I think of all the little things in my life that could have broken me, all the things that have broken people around me and I thank the good Lord every day for making me resilient. I thank the universe and everything in it that I was born strong and full of love for myself and those around me. But I don’t know if I’m strong enough to watch my children be broken by people and systems I have no control over. The thought of their hypothetical pain makes me weep because they may not be as hardened as me. They shouldn’t have to be.

But even with all this looming in my mind, I know I do want to be a mother. In this world where there is evil, I have also found immense beauty and there are children who need to be housed and fed and loved. I don’t want to birth a child, but I was to bring children into my home and protect them from a world that may not be so kind and show them the parts that will change them for the better..

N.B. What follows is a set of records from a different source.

def Dev.strike (d : Dev) (n k : Nat) : Dev :=
  let r := Reg.lnkLanes n
  (d.setFld r F.lnkLanesStruck (orNat (d.fld r F.lnkLanesStruck) (2 ^ k))).logEv 1 6 n 2 [w32 k, w32 (d.reg (Reg.lnkMargin n k))]

/-- The idle spare is adapted and measured, after each full pass (R369). -/
def Dev.calSpare (d : Dev) (n : Nat) (eyeMv eyeUi : Byte) (ce : Half) : Dev :=
  let k := d.fld (Reg.lnkLanes n) F.lnkLanesSpare
  let d := (d.setMargin n k eyeMv eyeUi ce).modLink n (fun l => { l with calNext := 0 })
  if d.belowMargin n eyeMv ce then (d.strike n k).noSpare n else d

/-- CALIBRATION_LANE: the rotation's next lane is adapted and measured with the spare in its place; below margin it is struck
and not swapped back. The last active lane ends a pass, and the idle spare follows it (R369, R371). -/
def execCalibrationLane (n : Port) (eyeMv eyeUi : Byte) (ce : Half) : State → Host.Outcome State Fault Refusal :=
  onDev (fun d =>
    if d.lnkState n ≠ 2 ∨ !d.flag (Reg.lnkCfg n) F.lnkCfgCalEn ∨ !d.spareOk n then d
    else if (d.link n).calNext = 9 then d.calSpare n eyeMv eyeUi ce
    else
      let ls := d.activeLanes n
      let l := d.link n
      let k := match ls.find? (fun k => decide (l.calNext ≤ k)) with | some k => k | none => ls.headD 0
      let last := (ls.filter (fun j => decide (k < j))).isEmpty
      let d := (d.setMargin n k eyeMv eyeUi ce).satFld (Reg.lnkSwaps n) F.lnkSwapsSwaps 1
      let d := d.setLink n { l with calNext := if last then 9 else k + 1 }
      let d := if last then d.satFld (Reg.lnkSwaps n) F.lnkSwapsPasses 1 else d
      if d.belowMargin n eyeMv ce then ((d.strike n k).setFld (Reg.lnkLanes n) F.lnkLanesCarries k).noSpare n
      else d.satFld (Reg.lnkSwaps n) F.lnkSwapsSwaps 1)

/-- A swap of the spare for lane `k`: done once 64 codewords are equal, else retried after 1 ms (R370). -/
def Dev.swap (d : Dev) (n k : Nat) (found : Bool) : Dev :=
  if found then (d.spareTakes n k).modLink n (fun l => { l with retry := none })
  else d.modLink n (fun l => { l with retry := some k })

/-- HITLESS_SWAP (R370). -/
def execHitlessSwap (n : Port) (lane : Lane) (found : Bool) : State → Host.Outcome State Fault Refusal :=
  onDev (fun d =>
    if d.lnkState n ≠ 2 ∨ !d.spareOk n ∨ d.fld (Reg.lnkLanes n) F.lnkLanesSpare = lane.val then d else d.swap n lane found)

/-- SWAP_RETRY: 1 ms after an abandoned swap (R370). -/
def execSwapRetry (n : Port) (found : Bool) : State → Host.Outcome State Fault Refusal :=
  onDev (fun d =>
    match (d.link n).retry with
    | some k => if d.lnkState n ≠ 2 ∨ !d.spareOk n then d else d.swap n k found
    | none => d)

/-- LANE_ERROR_WINDOW: a lane's 10 ms window ends; below margin it is struck, and waits for its swap (R371). -/
def execLaneErrorWindow (n : Port) (lane : Lane) (eyeMv : Byte) (ce : Half) : State → Host.Outcome State Fault Refusal :=
  onDev (fun d =>
    if !d.carrying n || !d.laneActive n lane then d
    else
      let r := Reg.lnkMargin n lane
      let d := (d.setFld r F.lnkMarginEyeMv eyeMv.toNat).setFld r F.lnkMarginCe10ms ce.toNat
      if d.belowMargin n eyeMv ce then
        let d := d.strike n lane
        if d.spareOk n && d.lnkState n == 2 then d.modLink n (fun l => { l with retry := some lane.val }) else d
      else d)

Over and over again I am told that it’s not the same, that there is no love like the love that you have for your own flesh and blood, but my experience of love is not that small. In the vastness of the love I have experienced, I have been on the receiving and giving ends of love that surpasses the ones I was born into. Love is kind that way. Even when your flesh and blood is not there for you, someone can always step in. My children will be loved fully and profoundly. They will be mine to love and to shield from those who will see them as less worthy of that love. I’m not afraid to shove anyone who is a threat to them and their peace out of our lives.

I’m fearful of having to defend my children. I’m fearful of being a bad mother/ But someday I hope to fill every inch of my home with children who I can help mold into more loving humans, no matter who they are. Anyone who sees this as less than has never loved or been loved like I have. And anyone who tries to take that love away from my children will have to deal with me. When blood is not the end all be all, it’s easy to find someone else to take their place.